_WORK INSTRUCTIONS_:
Only one stretch of the data below is wanted: the lines from the one with "theorem EncodedUnit.arpShort : EncodedUnit.Statement" through the one with "theorem EncodedUnit.ipNotHost : EncodedUnit.Statement", repeated exactly.

Data records

·····

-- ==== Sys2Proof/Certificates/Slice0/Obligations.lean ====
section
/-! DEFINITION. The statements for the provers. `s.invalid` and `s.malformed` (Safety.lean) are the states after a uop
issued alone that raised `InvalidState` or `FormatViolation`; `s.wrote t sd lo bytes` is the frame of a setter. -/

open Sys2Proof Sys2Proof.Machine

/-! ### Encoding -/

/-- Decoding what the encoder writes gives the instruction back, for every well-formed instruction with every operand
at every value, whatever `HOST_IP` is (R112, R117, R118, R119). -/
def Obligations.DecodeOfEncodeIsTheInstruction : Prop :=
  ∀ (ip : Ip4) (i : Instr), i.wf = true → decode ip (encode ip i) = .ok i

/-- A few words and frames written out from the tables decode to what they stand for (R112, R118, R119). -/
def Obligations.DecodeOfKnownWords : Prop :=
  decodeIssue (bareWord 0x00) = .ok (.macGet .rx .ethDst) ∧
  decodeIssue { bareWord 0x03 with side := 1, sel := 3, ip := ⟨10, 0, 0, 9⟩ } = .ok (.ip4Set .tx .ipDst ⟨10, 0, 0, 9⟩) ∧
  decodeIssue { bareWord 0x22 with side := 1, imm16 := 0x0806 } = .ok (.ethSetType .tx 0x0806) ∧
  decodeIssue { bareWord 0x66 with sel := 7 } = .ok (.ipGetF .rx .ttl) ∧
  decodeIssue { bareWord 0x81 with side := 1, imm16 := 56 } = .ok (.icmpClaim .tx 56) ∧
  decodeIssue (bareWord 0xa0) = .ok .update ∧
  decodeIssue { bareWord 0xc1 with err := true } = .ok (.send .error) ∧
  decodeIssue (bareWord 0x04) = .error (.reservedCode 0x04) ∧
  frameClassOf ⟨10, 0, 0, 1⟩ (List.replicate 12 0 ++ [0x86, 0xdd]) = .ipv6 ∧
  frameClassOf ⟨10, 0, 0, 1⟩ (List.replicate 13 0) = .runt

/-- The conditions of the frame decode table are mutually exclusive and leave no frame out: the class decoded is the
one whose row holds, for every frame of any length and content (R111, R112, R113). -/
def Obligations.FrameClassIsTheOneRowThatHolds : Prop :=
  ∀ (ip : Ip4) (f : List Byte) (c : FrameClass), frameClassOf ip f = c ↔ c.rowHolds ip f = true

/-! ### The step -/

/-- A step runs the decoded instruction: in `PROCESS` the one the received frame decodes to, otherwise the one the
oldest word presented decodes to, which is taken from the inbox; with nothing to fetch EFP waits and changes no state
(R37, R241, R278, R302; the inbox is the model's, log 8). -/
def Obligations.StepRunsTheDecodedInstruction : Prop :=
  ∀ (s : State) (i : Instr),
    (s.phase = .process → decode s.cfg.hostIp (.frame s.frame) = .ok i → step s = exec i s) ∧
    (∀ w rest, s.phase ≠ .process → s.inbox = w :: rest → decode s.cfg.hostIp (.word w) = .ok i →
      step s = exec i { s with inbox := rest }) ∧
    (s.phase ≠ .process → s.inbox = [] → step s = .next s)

·····

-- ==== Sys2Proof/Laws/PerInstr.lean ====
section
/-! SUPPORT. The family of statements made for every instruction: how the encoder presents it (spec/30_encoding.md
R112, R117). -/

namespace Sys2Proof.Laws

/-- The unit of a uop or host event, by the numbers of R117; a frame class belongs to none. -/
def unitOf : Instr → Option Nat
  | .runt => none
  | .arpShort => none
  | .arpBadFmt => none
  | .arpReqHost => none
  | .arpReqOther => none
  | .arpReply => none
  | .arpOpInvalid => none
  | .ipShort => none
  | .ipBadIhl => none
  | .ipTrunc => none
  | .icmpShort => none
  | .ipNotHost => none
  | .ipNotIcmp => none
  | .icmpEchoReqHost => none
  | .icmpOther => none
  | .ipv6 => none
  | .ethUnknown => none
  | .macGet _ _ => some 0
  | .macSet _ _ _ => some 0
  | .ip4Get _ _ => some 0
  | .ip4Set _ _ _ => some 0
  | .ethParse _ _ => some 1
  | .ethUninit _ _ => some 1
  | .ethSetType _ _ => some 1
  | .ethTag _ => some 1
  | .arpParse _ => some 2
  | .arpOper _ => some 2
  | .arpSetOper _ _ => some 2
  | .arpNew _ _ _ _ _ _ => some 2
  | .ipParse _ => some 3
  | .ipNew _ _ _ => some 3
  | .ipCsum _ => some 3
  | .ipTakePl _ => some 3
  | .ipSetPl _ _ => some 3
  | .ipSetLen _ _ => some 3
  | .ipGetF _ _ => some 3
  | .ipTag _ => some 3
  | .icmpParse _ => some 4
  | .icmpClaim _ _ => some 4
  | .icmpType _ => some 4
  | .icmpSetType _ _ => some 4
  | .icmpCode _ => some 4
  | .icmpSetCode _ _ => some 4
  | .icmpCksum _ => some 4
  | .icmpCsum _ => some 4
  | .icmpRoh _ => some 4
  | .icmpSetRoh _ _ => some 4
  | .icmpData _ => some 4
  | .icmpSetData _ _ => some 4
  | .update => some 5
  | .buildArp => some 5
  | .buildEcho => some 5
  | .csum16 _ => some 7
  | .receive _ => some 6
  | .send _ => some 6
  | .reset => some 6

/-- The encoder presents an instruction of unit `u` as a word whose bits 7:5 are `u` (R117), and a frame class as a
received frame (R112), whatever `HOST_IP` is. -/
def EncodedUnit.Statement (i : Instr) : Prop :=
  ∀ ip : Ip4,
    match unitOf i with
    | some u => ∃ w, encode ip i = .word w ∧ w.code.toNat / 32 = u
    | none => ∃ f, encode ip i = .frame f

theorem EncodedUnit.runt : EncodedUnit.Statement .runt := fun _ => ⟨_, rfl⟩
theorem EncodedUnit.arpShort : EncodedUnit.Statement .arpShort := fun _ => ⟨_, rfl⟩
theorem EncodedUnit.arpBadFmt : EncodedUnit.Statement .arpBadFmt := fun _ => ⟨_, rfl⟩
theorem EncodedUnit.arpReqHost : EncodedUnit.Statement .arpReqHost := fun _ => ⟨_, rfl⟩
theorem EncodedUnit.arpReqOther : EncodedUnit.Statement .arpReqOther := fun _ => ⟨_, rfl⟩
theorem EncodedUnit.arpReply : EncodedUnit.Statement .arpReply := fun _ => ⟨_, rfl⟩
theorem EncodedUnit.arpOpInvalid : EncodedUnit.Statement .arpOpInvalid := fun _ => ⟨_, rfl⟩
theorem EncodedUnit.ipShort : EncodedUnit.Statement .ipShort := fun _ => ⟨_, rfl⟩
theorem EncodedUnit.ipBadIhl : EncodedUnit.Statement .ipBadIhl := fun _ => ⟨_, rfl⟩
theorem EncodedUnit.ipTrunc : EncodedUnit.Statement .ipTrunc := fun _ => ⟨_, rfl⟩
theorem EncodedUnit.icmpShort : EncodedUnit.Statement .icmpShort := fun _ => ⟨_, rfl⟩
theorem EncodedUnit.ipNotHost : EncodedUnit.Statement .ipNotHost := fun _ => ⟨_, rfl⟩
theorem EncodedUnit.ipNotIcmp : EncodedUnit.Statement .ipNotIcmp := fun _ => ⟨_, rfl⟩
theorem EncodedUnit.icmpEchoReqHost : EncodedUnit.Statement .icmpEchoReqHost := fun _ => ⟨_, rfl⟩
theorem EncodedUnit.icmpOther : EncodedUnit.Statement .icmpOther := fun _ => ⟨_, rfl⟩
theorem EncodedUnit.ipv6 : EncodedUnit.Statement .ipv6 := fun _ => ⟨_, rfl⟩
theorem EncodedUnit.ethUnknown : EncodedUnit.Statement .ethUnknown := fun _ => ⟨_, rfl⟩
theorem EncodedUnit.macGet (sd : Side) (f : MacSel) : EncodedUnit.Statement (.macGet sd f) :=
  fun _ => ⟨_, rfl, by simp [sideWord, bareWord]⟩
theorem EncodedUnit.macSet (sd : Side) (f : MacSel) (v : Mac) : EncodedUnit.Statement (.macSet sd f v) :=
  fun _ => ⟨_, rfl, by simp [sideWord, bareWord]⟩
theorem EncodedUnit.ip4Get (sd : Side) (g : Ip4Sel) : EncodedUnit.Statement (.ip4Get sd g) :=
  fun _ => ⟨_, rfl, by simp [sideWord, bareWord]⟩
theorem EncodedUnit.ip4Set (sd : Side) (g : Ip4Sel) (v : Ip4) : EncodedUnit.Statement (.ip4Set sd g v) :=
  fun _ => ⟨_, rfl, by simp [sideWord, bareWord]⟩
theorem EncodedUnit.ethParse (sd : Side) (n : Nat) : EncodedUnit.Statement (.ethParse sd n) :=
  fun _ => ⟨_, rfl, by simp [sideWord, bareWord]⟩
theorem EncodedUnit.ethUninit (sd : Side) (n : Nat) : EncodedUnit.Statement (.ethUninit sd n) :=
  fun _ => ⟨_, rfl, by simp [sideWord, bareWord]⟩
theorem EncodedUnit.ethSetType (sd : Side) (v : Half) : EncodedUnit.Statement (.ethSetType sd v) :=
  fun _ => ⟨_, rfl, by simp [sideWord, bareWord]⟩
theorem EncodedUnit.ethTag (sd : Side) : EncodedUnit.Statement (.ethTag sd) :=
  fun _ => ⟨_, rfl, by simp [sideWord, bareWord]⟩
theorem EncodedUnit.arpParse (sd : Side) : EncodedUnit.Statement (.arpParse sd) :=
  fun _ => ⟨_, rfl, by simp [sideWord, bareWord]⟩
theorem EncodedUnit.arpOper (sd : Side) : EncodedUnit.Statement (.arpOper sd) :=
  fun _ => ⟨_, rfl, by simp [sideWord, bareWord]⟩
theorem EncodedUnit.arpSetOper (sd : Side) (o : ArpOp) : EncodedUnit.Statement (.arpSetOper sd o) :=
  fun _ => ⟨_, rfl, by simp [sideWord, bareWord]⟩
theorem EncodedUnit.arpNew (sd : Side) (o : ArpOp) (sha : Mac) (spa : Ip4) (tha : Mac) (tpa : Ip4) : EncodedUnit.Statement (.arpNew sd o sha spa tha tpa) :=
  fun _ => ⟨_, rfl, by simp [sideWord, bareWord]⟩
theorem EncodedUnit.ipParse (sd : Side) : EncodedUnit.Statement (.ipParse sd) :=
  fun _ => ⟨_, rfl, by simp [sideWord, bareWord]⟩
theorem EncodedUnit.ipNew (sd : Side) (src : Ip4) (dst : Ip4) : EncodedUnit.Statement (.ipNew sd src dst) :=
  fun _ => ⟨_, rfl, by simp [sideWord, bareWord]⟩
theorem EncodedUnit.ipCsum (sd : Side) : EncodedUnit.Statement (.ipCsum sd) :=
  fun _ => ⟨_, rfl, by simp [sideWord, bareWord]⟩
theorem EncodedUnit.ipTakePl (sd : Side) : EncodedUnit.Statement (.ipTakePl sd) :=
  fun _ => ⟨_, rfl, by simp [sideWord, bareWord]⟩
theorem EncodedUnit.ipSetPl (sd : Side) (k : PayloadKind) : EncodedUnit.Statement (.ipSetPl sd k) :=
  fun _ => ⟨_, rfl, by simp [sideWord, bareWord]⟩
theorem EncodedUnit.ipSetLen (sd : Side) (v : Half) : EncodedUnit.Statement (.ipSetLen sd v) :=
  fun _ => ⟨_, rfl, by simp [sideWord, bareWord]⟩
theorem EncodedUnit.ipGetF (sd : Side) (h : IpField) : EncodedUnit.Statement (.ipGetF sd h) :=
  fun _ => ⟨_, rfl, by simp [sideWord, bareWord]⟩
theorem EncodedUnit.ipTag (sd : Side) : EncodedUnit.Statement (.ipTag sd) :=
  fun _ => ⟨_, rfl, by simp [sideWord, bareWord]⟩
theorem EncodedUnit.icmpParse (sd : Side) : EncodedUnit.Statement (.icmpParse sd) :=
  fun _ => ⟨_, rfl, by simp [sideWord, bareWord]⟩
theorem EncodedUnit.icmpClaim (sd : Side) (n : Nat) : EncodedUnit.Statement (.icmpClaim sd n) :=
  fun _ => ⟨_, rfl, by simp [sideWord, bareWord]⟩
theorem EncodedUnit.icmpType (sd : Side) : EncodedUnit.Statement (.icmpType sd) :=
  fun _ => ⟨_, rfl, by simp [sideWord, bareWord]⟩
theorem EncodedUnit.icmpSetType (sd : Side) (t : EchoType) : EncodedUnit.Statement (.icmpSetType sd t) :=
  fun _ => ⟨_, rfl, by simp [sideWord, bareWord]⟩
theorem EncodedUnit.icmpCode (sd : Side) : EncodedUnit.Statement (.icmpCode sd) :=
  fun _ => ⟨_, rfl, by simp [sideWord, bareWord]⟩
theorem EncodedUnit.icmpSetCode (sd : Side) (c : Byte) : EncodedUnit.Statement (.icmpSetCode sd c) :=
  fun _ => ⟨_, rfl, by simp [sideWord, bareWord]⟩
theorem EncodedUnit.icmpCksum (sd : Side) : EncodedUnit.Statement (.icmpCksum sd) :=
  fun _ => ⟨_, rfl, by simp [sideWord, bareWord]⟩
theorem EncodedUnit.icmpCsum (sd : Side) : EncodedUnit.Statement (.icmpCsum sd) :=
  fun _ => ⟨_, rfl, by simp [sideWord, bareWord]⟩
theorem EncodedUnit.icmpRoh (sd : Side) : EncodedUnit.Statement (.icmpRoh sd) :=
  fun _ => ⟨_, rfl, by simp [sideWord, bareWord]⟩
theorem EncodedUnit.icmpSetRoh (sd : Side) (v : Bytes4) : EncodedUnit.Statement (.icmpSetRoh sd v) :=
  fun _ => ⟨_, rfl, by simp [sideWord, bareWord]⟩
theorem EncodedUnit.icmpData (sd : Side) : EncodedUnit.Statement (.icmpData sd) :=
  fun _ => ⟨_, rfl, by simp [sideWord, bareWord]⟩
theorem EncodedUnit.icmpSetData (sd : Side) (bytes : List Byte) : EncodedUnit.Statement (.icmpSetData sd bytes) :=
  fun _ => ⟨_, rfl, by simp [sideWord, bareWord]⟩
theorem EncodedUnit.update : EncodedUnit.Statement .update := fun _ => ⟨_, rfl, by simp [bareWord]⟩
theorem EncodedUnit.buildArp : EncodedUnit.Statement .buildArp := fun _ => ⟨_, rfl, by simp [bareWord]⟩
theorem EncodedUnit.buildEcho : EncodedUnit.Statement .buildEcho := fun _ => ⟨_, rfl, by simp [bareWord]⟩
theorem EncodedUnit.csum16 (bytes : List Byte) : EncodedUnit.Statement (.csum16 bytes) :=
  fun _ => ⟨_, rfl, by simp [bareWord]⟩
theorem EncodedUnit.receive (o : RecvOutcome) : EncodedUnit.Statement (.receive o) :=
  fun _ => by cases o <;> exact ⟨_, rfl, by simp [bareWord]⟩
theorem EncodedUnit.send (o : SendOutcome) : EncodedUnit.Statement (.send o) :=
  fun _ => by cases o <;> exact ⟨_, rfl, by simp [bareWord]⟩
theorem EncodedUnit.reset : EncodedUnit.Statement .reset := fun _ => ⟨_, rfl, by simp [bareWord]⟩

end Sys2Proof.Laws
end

·····

_FINAL ANSWER_:
theorem EncodedUnit.arpShort : EncodedUnit.Statement .arpShort := fun _ => ⟨_, rfl⟩
theorem EncodedUnit.arpBadFmt : EncodedUnit.Statement .arpBadFmt := fun _ => ⟨_, rfl⟩
theorem EncodedUnit.arpReqHost : EncodedUnit.Statement .arpReqHost := fun _ => ⟨_, rfl⟩
theorem EncodedUnit.arpReqOther : EncodedUnit.Statement .arpReqOther := fun _ => ⟨_, rfl⟩
theorem EncodedUnit.arpReply : EncodedUnit.Statement .arpReply := fun _ => ⟨_, rfl⟩
theorem EncodedUnit.arpOpInvalid : EncodedUnit.Statement .arpOpInvalid := fun _ => ⟨_, rfl⟩
theorem EncodedUnit.ipShort : EncodedUnit.Statement .ipShort := fun _ => ⟨_, rfl⟩
theorem EncodedUnit.ipBadIhl : EncodedUnit.Statement .ipBadIhl := fun _ => ⟨_, rfl⟩
theorem EncodedUnit.ipTrunc : EncodedUnit.Statement .ipTrunc := fun _ => ⟨_, rfl⟩
theorem EncodedUnit.icmpShort : EncodedUnit.Statement .icmpShort := fun _ => ⟨_, rfl⟩
theorem EncodedUnit.ipNotHost : EncodedUnit.Statement .ipNotHost := fun _ => ⟨_, rfl⟩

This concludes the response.